Blue Jays and Guzman crowd out Twins Minnesota suffers 1st postseason loss at Metrodome, 5-2

October 10, 1991|By Peter Schmuck | Peter Schmuck,Sun Staff Correspondent

MINNEAPOLIS -- The Toronto Blue Jays finally let some air out of baseball's only inflatable stadium yesterday and wrested away the home-field advantage in the American League Championship Series.

The aura of invincibility that had enveloped the Minnesota Twins at the Metrodome turned out to be as phony as the fiberglass sky. The Blue Jays took the crowd out of the game in the early innings and scored a 5-2 victory to even the best-of-seven playoff at a game apiece.

Rookie pitcher Juan Guzman kept his cool when the sellout crowd of 54,816 tried to turn up the heat, giving up just two runs on four hits over 5 2/3 innings before giving way to the most overpowering short relief combination in the game. Tom Henke and Duane Ward, who combined to save 55 games during the regular season, gave up one hit the rest of the way.

Toronto manager Cito Gaston had hoped that the contrast between Game 1 starter Tom Candiotti and the hard-throwing Guzman would take the Twins out of their offense, but it was a change of speeds on the bases that allowed the Blue Jays to salvage a split at the Metrodome.

Leadoff man Devon White scored three runs and No. 2 hitter Roberto Alomar scored one, as the Blue Jays ran away with a very important victory. They became the first visiting team to win a postseason game at the Metrodome, breaking the Twins' seven-game winning streak.

"They took it to us last night and they did a good job, but I think we put some fear into their hearts because we came back," White said. "I think we carried that over into today. We knew we had to take at least one here."

White led off the game with a single and stole second, prompting Gaston to play for one run. He ordered Alomar to sacrifice, and the Blue Jays took the lead on an RBI single by Joe Carter.

If the decision to bunt with a runner at second and no one out in the first inning seemed slightly unorthodox, it was not without foundation. Gaston apparently felt it was critical to get on the scoreboard first, and there is a statistical basis for that approach. The team that has scored the first run has won 13 of the 14 games between the Blue Jays and Twins this year.

"I have always considered it very important to get the first run," Gaston said. "We have done that a few times before. They went out and got two runs in the first inning last night and you saw what happened."

The Twins ran up a five-run lead Tuesday night and then held off a sixth-inning rally. The Blue Jays obviously were determined not to let it happen again.

"You've got to go out and score early and put the pressure on them," Carter said. "They went out and put the pressure on us last night."

Gaston did not play it the same way when White opened the third inning with a double. Alomar took a full swing and beat out an infield hit to put runners at first and third with no one out.

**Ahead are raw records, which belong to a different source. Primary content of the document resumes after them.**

end Sys2Proof.Machine


/-! PROOFS. The other family, streams: valid frames are all delivered, and garbage before a frame is dropped exactly. -/

namespace Sys2Proof.Machine

variable {s t u : State} {payload : List Byte}

/-! ### Bytes received (R100) -/

/-- The state after `bs` were appended, one beat for each. -/
def State.received (s : State) (bs : List Byte) : State := { s with
  buf := s.buf ++ bs
  cnt := { s.cnt with bytesIn := s.cnt.bytesIn + BitVec.ofNat 32 bs.length } }

/-- Counting one and then `n` is counting `n + 1`. -/
theorem add_one_add_ofNat (x : Word) (n : Nat) :
    x + 1#32 + BitVec.ofNat 32 n = x + BitVec.ofNat 32 (n + 1) := by
  rw [BitVec.add_assoc, Nat.add_comm n, BitVec.ofNat_add]

theorem received_nil (s : State) : s.received [] = s := by simp [State.received]

theorem received_cons (s : State) (b : Byte) (bs : List Byte) :
    s.received (b :: bs) = (s.appendByte b).received bs := by
  simp [State.received, State.appendByte, add_one_add_ofNat]

/-- An open port takes the bytes that BUF has room for. -/
theorem dataRun_received (hopen : s.ingressOpen = true) {bs : List Byte}
    (hroom : s.buf.length + bs.length ≤ s.params.bufCap) (rest : List Byte) :
    DataRun (s, bs ++ rest) (s.received bs, rest) := by
  induction bs generalizing s with
  | nil =>
    rw [received_nil]
    exact .refl
  | cons b bs ih =>
    rw [List.length_cons] at hroom
    have hready : s.dataReady = true := by
      rw [State.dataReady, hopen, Bool.true_and, decide_eq_true_eq]
      omega
    rw [received_cons]
    refine .head (dataMove_byte hready) (ih hopen ?_)
    rw [appendByte_buf, appendByte_params, List.length_append, List.length_singleton]
    omega

/-! ### One frame delivered (R116, R135) -/

/-- The state after the rest of a frame was received, the frame emitted and its payload transformed. -/
def State.delivered (s : State) (more payload : List Byte) : State :=
  ((s.received more).emitFrame payload.length).transformed

/-- Idle, with the port open and the capture port, if it is in use, ready. -/
structure State.Ready (s : State) : Prop where
  isOpen : s.ingressOpen = true
  emits : s.emitReady = true
  ceiling_le : s.maxPayload.toNat ≤ s.params.maxPayloadHw.toNat

/-- A frame of which BUF holds the beginning is taken, emitted and transformed. -/
theorem dataRun_delivered (hs : s.Ready) (hle : payload.length ≤ s.maxPayload.toNat) {more : List Byte}
    (hframe : s.buf ++ more = frameBytes s.params.magic payload) (rest : List Byte) :
    DataRun (s, more ++ rest) (s.delivered more payload, rest) := by
  have hroom : s.buf.length + more.length ≤ s.params.bufCap := by
    have hlen := congrArg List.length hframe
    have hceil := hs.ceiling_le
    rw [List.length_append, frameBytes_length] at hlen
    rw [hlen, Params.bufCap, Config.hdrLen]
    omega
  have hd : (s.received more).decision = .emit (BitVec.ofNat 32 payload.length) :=
    decision_of_frame (rest := []) hle (hframe.trans (List.append_nil _).symm)
  have hen : (s.received more).frmEnabled = true :=
    (frmEnabled_iff _).2 (.inr (.inr ⟨⟨_, hd⟩, hs.emits⟩))
  have hemit := exec_decision_emit hd hs.emits
  rw [toNat_ofNat_of_le hle] at hemit
  exact (dataRun_received hs.isOpen hroom rest).trans
    (.head (.frm hen hemit) (.single (dataMove_xf (emitFrame_xfBusy _ _))))

theorem payloadOf_frameBytes (magic : Word) (payload : List Byte) :
    payloadOf (frameBytes magic payload) payload.length = payload := by
  simp [payloadOf, frameBytes, u32Bytes, Config.hdrLen]

/-! ### Frames delivered one after another (R120) -/

/-- PUB after the payloads: the record of the last one, if there is one. -/
def State.pubAfter (s : State) (payloads : List (List Byte)) : Spectrum :=
  match payloads.getLast? with
  | none => s.pub
  | some p => ⟨true, s.pub.seq + BitVec.ofNat 32 payloads.length, p.length / 2, spectrumBins s.params p⟩
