-- ==== Sys2Proof/Machine/HostOps.lean ====
section
/-! DEFINITION. What the part sends to its hosts: MSI-X vectors and In-Band Interrupts (R326, R327, R329), and the final results
of ACCEPTED commands (R346 to R349). -/
namespace Sys2Proof.Machine

/-! ### Statuses of R349 -/

def stDone : BitVec 16 := 0x0000#16
def stAccepted : BitVec 16 := 0x0001#16
def stBusyPort : BitVec 16 := 0x0100#16
def stDelayed : BitVec 16 := 0x0101#16
def stRefCap : BitVec 16 := 0x0102#16
def stRefHeld : BitVec 16 := 0x0103#16
def stBadOpcode : BitVec 16 := 0x0200#16
def stBadLength : BitVec 16 := 0x0201#16
def stBadParam : BitVec 16 := 0x0202#16
def stWrongMode : BitVec 16 := 0x0203#16
def stAuthFail : BitVec 16 := 0x0300#16
def stRollback : BitVec 16 := 0x0301#16
def stFaultActive : BitVec 16 := 0x0400#16
def stUnitAbsent : BitVec 16 := 0x0500#16

/-! ### Vectors -/

/-- Whether a port is a PCI Express endpoint now: port B only when BIFURC is 1 (R307). -/
def Dev.isPcie (d : Dev) : Port → Bool
  | .a => true
  | .b => d.bifurc

/-- Word w of a port's MSI-X table: four words an entry; the vector control word resets to masked (PRESUMED, log entry 25). -/
def PortSt.msixWord (t : PortSt) (w : Nat) : W32 := Tab.find (if w % 4 = 3 then 1#32 else 0#32) t.msixTab w

/-- Bus Master Enable: bit 2 of the command register of configuration space (PRESUMED, log entry 25). -/
def PortSt.busMaster (t : PortSt) : Bool := bitOf (Tab.find 0#32 t.cfg 1) 2

/-- Whether a vector can be sent at once (R327); in D3hot the endpoint sends no request (R310). -/
def PortSt.canSend (t : PortSt) (v : Nat) : Bool :=
  t.linkUp && t.busMaster && t.pmState != 3#2 && !bitOf (t.msixWord (4 * v + 3)) 0

/-- A vector of a port: sent, or its pending bit set; a cause repeated while the bit is pending makes no message of its own (R327). -/
def PortSt.vector (t : PortSt) (v : BitVec 11) : PortSt :=
  if !t.pba.getLsbD v.toNat && t.canSend v.toNat then { t with lastMsix := some v, msixSent := t.msixSent + 1 }
  else { t with pba := t.pba ||| (1#2048 <<< v.toNat) }

/-- A vector sent on a port; port B in I3C mode sends an In-Band Interrupt in place of vectors 0 to 3 and nothing for a queue
(R329). -/
def Dev.sendVec (d : Dev) (p : Port) (v : BitVec 11) : Dev :=
  if d.isPcie p then d.onPort p (fun t => t.vector v)
  else if v.toNat < 4 then d.onPort p (fun t => { t with lastIbi := some (v.setWidth 8 + 1#8) })
  else d

/-- What a port has sent its host, which no power state undoes. -/
def PortSt.sent (t : PortSt) : PortSt := { lastMsix := t.lastMsix, msixSent := t.msixSent, lastIbi := t.lastIbi }

/-- An error logged by AER with the header of its request (R310): the header's words are free values, since the base specification lays them out
(DESIGN CHOICE, log entry 147). -/
def Dev.aerLog (d : Dev) (p : Port) : Dev :=
  if (d.port p).aerHdr.isSome then d else { d.onPort p (fun t => { t with aerHdr := some d.freeCtr }) with freeCtr := d.freeCtr + 4 }

/-- A vector sent on both ports. -/
def Dev.bothVec (d : Dev) (v : BitVec 11) : Dev := (d.sendVec .a v).sendVec .b v

/-! ### Final results -/

/-- The job of a source that has ended: the final result at its port (R346), or a CREPLY flit to its origin (R392);
DELAYED in place of DONE where a Deck transaction of it was (R231, R345). -/
def Dev.finalResult (d : Dev) (j : Job) (st0 det0 : BitVec 16) : Dev :=
  let st := if st0 = stDone ∧ j.late ≠ 0 then stDelayed else st0
  let det := if st0 = stDone ∧ j.late ≠ 0 then BitVec.ofNat 16 (min j.late 0xFFFF) else det0
  match j.src with
  | .port p =>
    let d1 := d.onPort p (fun t => { t with aseq := j.seq, ares := st ++ det, aelap := elapsedUs j.start d.clk,
                                            arun := false, adone := true })
    if j.noVec then d1 else d1.sendVec p 0#11
  | .fwd u o => d.sendCreply u o true st det j.seq (elapsedUs j.start d.clk) []

/-- Whether a job only remains to give back a migration's target. -/
def Job.isUndo (j : Job) : Bool :=
  match j.kind with
  | .undo _ => true
  | _ => false

/-- What remains of a job that has ended: the target of an unfinished migration. -/
def Job.remains (j : Job) : List Job :=
  match j.kind with
  | .migrate _ t _ _ => [{ j with kind := .undo t }]
  | _ => []

/-- The jobs that a test picks end with a final result; the others stay. -/
def Dev.endJobs (d : Dev) (pick : Job → Bool) (st det : BitVec 16) : Dev :=
  let p := fun j : Job => pick j && !j.isUndo
  (d.ks.jobs.filter p).foldl (fun x j => x.finalResult j st det)
    (d.onKs (fun k => { k with jobs := k.jobs.flatMap (fun j => if p j then j.remains else [j]) }))

/-- The bound loop with a number. -/
def Dev.loop (d : Dev) (n : BitVec 16) : Option Loop := d.ks.loops.find? (fun l => l.num == n)

/-- The loops bound to a core. -/
def Dev.loopsOn (d : Dev) (c : Nat) : List Loop := d.ks.loops.filter (fun l => l.core.toNat == c)

/-- The loops bound in a bent. -/
def Dev.loopsIn (d : Dev) (b : Nat) : List Loop := d.ks.loops.filter (fun l => bentOf l.core.toNat == b)

/-- The loop of a core whose trigger is source n, if one is bound. -/
def Dev.loopOf (d : Dev) (c n : Nat) : Option Loop :=
  d.ks.loops.find? (fun l => l.core.toNat == c && l.trigger.toNat == n)

/-- Whether an iteration of the loop of core c with trigger n is in progress, noted (R86). -/
def Dev.markIter (d : Dev) (c n : Nat) (v : Bool) : Dev :=
  d.onKs (fun k => { k with loops := k.loops.map (fun l =>
    if l.core.toNat == c && l.trigger.toNat == n then { l with inIter := v } else l) })

/-- Whether a core holds a loop with the safety flag (R446). -/
def Dev.holdsSafety (d : Dev) (c : Nat) : Bool := (d.loopsOn c).any (fun l => l.safety)

end Sys2Proof.Machine
end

Twins starter Kevin Tapani came within an out of pulling a great escape, but Kelly Gruber looped a two-out broken-bat single to right to stake Guzman to a three-run advantage.

The Twins scored once in the third inning and once the sixth to make it a one-run game, but the top of the Toronto lineup again was instrumental in a two-run seventh inning that kept Minnesota at a safe distance.

"That's what we've talked about for a week, that you have to keep Devon and Roberto off the bases," said Twins manager Tom Kelly. "They scored three or four runs. They were the two guys. Obviously, we didn't do a good job."

Tapani, who was one of the most effective pitcher in the league down the stretch, worked 6 1/3 innings and gave up four runs on eight hits to lose in his postseason debut.

Guzman walked two of the first three batters he faced in the first inning, but ignored the gathering roar to work out of the jam.

No one could have known exactly what to expect from the 24-year-old right-hander, but he kept his wits about him and kept an amazing roll alive. He has lost just once in 12 decisions dating to a pair of June losses to the Baltimore Orioles in his first two major-league starts.

"Juan has pitched a lot of baseball," Gaston said. "He's a pretty calm kid, or at least he seems to be calm."

Guzman said going in that the Metrodomemania would be nothing compared with the craziness that erupts in the stands in his native Dominican Republic. He apparently knew what he was talking about, but the early lead did not hurt.

The pressure of pitching for a pennant didn't seem to bother him either, though he got in trouble with a pair of sixth-inning walks and needed Henke to get the last out of the inning.

"I didn't really feel it [the pressure]," Guzman said. "I already had pitched against them and I knew what I could do against them."

He'll get a chance to do it again at the Metrodome if one of the teams does not sweep the three weekend games in Toronto. Gaston would not rule out moving Guzman up to pitch in Game 5 at SkyDome, but he said that the Blue Jays probably will stay with a four-man postseason rotation.